» Task to carry out
Give again only those lines from the start of the entries through the line holding "record (R193). -/", leaving them as they are.

» Records shown
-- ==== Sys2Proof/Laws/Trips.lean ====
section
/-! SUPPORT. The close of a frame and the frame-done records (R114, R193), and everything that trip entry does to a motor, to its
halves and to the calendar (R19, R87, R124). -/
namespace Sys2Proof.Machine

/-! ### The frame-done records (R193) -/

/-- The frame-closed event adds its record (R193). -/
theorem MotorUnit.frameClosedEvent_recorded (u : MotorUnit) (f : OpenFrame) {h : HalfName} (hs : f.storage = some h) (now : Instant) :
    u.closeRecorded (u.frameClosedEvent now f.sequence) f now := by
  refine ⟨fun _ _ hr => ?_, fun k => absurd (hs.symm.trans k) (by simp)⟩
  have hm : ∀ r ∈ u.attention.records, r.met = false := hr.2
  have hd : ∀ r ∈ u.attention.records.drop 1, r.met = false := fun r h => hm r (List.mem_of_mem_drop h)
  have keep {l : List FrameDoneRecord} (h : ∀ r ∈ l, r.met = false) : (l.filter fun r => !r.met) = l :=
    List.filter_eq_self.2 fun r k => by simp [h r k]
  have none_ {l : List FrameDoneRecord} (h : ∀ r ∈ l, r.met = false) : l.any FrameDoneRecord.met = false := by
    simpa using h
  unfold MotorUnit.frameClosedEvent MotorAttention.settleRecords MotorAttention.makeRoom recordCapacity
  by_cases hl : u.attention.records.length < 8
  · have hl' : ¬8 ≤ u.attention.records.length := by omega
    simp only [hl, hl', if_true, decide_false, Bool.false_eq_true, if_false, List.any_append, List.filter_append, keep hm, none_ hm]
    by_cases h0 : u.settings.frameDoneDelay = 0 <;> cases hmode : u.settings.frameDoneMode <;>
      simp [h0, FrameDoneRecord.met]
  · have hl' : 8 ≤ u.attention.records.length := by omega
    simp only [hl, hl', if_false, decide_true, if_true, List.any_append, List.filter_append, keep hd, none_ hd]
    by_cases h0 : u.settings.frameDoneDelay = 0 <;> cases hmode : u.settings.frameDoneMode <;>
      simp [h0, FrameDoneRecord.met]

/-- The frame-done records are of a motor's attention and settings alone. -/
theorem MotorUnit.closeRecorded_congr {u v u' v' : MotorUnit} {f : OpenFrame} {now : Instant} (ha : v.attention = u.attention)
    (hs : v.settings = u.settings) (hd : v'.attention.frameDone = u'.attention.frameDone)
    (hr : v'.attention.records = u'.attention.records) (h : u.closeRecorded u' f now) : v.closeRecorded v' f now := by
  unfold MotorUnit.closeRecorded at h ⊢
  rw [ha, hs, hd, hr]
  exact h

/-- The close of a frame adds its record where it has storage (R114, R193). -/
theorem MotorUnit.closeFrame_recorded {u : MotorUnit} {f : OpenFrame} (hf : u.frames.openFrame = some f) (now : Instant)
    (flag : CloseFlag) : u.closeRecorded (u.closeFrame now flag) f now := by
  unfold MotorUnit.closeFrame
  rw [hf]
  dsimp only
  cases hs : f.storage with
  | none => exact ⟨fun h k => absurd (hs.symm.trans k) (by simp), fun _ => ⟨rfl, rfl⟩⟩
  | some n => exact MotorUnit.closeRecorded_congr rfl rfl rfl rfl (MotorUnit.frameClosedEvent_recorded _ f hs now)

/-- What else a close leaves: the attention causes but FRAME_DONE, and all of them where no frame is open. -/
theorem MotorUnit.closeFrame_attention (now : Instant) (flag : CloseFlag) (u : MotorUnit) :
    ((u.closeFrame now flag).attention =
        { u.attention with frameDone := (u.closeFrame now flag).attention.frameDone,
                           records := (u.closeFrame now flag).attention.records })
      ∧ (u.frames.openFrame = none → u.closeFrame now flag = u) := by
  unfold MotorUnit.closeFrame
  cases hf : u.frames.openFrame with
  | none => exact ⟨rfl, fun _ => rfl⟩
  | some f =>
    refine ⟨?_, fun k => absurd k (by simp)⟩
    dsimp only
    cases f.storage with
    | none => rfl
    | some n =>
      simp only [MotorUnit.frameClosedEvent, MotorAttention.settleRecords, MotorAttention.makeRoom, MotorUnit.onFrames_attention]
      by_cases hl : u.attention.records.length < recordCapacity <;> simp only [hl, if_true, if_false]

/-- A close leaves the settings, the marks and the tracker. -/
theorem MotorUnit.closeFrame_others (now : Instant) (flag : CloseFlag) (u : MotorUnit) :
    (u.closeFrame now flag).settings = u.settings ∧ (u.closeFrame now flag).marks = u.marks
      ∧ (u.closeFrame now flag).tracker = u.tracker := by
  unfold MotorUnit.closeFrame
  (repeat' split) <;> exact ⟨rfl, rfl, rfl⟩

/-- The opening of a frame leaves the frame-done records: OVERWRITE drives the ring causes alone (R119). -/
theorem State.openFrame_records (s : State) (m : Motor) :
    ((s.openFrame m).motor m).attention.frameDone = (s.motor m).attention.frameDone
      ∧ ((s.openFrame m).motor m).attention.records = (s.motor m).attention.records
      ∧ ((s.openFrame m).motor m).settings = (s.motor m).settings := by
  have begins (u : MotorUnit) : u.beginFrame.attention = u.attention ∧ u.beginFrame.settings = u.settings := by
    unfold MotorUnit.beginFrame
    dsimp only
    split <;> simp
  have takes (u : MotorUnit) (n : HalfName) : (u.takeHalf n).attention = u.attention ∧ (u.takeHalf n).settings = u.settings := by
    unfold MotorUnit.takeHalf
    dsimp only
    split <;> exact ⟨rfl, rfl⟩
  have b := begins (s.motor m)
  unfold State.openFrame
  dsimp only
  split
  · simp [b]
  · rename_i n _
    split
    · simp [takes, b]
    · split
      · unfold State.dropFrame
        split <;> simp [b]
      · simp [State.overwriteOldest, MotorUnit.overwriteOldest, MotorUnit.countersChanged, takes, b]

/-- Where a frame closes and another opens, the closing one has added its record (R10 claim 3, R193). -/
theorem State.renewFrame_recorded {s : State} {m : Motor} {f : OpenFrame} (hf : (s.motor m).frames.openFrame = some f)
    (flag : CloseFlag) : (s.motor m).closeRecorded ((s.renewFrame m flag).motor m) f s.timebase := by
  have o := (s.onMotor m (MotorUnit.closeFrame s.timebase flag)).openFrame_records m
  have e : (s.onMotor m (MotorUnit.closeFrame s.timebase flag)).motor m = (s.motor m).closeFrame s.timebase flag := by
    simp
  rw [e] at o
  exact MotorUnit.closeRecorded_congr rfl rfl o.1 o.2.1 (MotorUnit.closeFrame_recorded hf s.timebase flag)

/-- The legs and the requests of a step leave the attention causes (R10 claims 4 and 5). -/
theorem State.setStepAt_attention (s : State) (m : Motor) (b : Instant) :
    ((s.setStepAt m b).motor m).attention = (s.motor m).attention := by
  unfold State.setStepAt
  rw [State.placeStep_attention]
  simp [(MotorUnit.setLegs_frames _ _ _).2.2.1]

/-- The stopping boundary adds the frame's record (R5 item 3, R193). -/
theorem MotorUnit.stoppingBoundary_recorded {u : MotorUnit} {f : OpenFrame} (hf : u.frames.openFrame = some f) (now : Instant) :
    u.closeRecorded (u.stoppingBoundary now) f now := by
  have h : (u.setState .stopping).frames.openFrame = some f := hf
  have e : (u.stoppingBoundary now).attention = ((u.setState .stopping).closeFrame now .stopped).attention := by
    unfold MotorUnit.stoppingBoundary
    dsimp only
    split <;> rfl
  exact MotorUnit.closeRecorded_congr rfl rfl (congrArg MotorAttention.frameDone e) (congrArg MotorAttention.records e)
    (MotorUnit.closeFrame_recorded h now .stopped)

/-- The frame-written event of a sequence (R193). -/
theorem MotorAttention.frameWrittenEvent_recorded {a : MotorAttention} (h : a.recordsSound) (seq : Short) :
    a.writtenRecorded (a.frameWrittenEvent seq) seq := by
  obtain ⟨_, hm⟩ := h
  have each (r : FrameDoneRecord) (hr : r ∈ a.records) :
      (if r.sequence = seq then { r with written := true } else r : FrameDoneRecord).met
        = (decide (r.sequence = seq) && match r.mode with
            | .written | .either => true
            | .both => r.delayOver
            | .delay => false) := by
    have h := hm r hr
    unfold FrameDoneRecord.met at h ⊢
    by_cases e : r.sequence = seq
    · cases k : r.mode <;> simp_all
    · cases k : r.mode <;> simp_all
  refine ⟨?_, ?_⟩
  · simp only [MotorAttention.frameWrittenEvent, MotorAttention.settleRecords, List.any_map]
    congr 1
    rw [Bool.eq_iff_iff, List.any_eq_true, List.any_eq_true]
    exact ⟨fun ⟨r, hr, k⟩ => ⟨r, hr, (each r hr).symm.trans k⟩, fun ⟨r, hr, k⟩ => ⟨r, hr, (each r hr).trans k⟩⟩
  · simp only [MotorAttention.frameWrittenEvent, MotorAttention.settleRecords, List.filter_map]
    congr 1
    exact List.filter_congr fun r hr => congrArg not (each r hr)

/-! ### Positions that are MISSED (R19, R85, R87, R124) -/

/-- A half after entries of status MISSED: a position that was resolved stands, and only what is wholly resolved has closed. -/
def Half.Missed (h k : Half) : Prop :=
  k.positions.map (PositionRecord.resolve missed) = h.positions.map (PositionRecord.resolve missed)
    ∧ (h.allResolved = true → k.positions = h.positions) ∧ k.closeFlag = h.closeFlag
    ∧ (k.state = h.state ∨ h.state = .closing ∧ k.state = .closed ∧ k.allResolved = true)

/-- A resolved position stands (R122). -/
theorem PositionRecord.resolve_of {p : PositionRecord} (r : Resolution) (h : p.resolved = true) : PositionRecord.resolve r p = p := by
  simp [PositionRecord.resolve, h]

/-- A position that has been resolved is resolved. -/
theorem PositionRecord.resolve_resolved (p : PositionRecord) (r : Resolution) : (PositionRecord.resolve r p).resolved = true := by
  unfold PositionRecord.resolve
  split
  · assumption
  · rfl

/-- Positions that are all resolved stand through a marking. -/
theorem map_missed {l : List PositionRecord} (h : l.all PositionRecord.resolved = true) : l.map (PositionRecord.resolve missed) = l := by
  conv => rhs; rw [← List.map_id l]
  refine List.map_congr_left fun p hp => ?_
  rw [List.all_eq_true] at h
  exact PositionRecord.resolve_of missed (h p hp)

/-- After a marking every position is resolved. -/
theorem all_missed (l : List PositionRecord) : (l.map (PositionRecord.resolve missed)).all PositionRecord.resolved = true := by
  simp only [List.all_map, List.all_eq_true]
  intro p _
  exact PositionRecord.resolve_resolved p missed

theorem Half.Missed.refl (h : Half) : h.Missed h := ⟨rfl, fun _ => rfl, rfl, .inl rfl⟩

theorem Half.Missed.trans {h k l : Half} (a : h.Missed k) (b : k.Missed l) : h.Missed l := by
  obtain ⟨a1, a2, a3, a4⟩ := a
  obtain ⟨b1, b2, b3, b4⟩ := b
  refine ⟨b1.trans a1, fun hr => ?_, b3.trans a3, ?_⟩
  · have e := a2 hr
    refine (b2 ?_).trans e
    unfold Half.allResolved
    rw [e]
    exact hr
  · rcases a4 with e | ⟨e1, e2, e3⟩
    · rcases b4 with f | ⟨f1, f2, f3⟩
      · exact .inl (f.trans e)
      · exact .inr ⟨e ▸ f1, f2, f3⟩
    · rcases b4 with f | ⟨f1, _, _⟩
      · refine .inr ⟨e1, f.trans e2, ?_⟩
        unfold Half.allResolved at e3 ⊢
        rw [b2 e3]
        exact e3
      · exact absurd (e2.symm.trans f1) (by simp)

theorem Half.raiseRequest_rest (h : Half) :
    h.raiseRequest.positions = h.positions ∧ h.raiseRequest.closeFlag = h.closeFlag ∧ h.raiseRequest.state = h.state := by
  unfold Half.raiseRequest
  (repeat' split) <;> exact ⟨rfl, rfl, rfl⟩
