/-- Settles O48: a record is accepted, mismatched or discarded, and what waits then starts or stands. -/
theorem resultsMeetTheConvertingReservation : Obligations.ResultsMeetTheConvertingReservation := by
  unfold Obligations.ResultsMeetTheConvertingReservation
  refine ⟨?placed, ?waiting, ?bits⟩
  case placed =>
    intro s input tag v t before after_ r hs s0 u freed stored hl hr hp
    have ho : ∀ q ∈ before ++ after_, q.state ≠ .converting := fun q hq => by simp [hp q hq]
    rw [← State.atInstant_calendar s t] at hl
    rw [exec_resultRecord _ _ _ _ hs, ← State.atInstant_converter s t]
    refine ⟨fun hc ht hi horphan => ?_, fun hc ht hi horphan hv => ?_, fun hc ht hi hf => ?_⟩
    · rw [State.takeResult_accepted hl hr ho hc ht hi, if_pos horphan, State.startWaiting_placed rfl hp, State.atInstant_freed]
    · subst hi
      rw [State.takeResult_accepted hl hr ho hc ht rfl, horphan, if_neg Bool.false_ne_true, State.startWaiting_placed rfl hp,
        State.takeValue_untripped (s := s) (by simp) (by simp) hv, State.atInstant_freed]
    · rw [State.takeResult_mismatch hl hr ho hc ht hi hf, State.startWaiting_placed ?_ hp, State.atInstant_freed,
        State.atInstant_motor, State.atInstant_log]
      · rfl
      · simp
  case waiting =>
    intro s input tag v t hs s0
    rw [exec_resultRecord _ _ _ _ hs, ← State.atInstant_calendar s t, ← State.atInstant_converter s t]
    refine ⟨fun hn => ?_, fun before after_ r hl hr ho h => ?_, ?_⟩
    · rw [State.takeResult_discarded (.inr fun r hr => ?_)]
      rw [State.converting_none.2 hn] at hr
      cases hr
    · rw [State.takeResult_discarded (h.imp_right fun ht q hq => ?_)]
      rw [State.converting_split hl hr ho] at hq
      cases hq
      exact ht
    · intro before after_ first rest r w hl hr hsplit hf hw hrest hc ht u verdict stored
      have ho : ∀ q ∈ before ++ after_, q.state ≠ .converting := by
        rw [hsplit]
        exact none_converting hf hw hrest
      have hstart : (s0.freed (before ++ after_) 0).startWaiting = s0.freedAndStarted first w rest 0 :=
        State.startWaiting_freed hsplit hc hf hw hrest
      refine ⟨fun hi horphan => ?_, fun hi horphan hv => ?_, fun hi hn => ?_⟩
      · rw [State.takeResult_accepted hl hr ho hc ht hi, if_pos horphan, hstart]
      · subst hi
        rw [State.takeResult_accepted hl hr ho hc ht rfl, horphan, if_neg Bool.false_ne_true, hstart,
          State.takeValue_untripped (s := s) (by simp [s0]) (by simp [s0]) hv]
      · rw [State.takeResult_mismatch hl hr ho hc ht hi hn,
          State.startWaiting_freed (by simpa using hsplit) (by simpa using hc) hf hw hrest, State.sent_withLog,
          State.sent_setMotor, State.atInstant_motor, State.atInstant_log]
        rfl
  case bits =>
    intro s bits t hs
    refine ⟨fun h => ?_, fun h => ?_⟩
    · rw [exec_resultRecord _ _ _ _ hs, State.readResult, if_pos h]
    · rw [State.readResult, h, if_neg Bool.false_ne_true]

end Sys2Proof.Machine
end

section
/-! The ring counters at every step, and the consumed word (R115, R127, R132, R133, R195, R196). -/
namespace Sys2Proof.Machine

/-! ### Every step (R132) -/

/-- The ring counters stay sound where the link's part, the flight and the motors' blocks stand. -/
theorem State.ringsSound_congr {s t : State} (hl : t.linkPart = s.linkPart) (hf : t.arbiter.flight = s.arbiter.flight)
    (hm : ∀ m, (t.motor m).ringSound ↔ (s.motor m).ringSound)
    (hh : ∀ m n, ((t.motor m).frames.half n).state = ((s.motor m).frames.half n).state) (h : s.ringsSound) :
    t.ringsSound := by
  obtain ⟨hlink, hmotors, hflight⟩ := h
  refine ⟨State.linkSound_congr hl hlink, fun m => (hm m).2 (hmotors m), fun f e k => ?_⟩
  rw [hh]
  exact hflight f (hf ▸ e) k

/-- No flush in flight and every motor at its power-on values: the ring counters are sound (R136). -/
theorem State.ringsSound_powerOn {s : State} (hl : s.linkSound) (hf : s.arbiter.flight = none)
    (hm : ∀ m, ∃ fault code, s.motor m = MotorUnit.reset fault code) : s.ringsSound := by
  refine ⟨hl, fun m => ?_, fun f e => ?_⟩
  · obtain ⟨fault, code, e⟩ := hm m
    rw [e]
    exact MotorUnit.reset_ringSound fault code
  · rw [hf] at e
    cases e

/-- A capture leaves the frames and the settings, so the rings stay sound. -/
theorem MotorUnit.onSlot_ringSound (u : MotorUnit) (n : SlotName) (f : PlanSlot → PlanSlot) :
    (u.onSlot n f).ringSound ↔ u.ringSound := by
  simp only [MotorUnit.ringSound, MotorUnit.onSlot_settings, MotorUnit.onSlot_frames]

» Task result
-- ==== Sys2Proof/Laws/Trips.lean ====
section
/-! SUPPORT. The close of a frame and the frame-done records (R114, R193), and everything that trip entry does to a motor, to its
halves and to the calendar (R19, R87, R124). -/
namespace Sys2Proof.Machine

/-! ### The frame-done records (R193) -/

/-- The frame-closed event adds its record (R193). -/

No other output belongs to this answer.